Religião

10/12/2017 | domtotal.com

O imperativo moral e a legitimidade jurídica da voz ativa da Igreja no cenário político

Laicidade do estado não impede que a Igreja Católica e outras religiões, sobretudo cristãs, manifestem-se no espaço político.

"Os cristãos não podem se fazer de Pilatos, lavando as mãos. Devemos implicar-nos na política, porque ‘a política é uma das formas mais elevadas da caridade" (Waldemir Barreto/Ag.

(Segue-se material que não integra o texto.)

/-- The machine right after module reset: every register at the value the spec states; what it states no value for
reads as the log's entries 1, 4 and 5 name. -/
def State.reset : State :=
  { cycle := 0, phase := .start, ctx := {}, agenda := firstBeats, frozen := [], flights := [], undo := [], fresh := 0, serial := 0,
    mem := [], memOld := [], memOldAt := 0, slots := [], elems := [], clusters := [], regions := [], slices := [], stamps := [], refused := [], launches := [],
    points := [], beats := [], joins := [], swaps := [], accs := [], reqs := [], loads := [], reports := [], upds := [], ports := [], hostSem := [],
    memwin := [], hostDown := [], xlatBase := 0, kilnBudget := 380000, kilnBase := 116000, kilnReserved := 0,
    kilnWindow := 0, counted := 0, hot := false, off := false, peerStat := [], peerSeq := [], peerNext := [], peerSent := [], flitsOut := [], answers := [], trustMeas := [],
    trustNonce := 0, trustAttest := 0, attestNonce := 0, trustReport := [], fwImage := [], fwVersion := 0, fwRunning := false, log := [], logCnt := 0,
    ecc := [], outbox := [] }

end Sys2Proof.Machine
end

Senado)

Por Daniel Reis*

Desde 1891, com o advento da primeira Constituição republicana no Brasil, Igreja e Estado se dissociaram. O original artigo 72, §7º, estabelecia que: “Nenhum culto ou igreja gozará de subvenção oficial, nem terá relações de dependência ou aliança com o Governo da União ou dos Estados”. Estava aí fincada, pela primeira vez em nosso país, a laicidade estatal. Após séculos de estreita ligação e recíproca ingerência entre Estado e Igreja Católica – tendo esta sido ratificada como religião oficial do Império no período da monarquia constitucional (cf. art. 5º da Constituição de 1824) – era chegado, oficialmente, o fim dessa relação. “Oficialmente”, contudo, não abrange toda a realidade fática demonstrada na sequência da história, que evidenciou uma constante relação porosa entre estas instituições, ora saudáveis, ora prejudiciais.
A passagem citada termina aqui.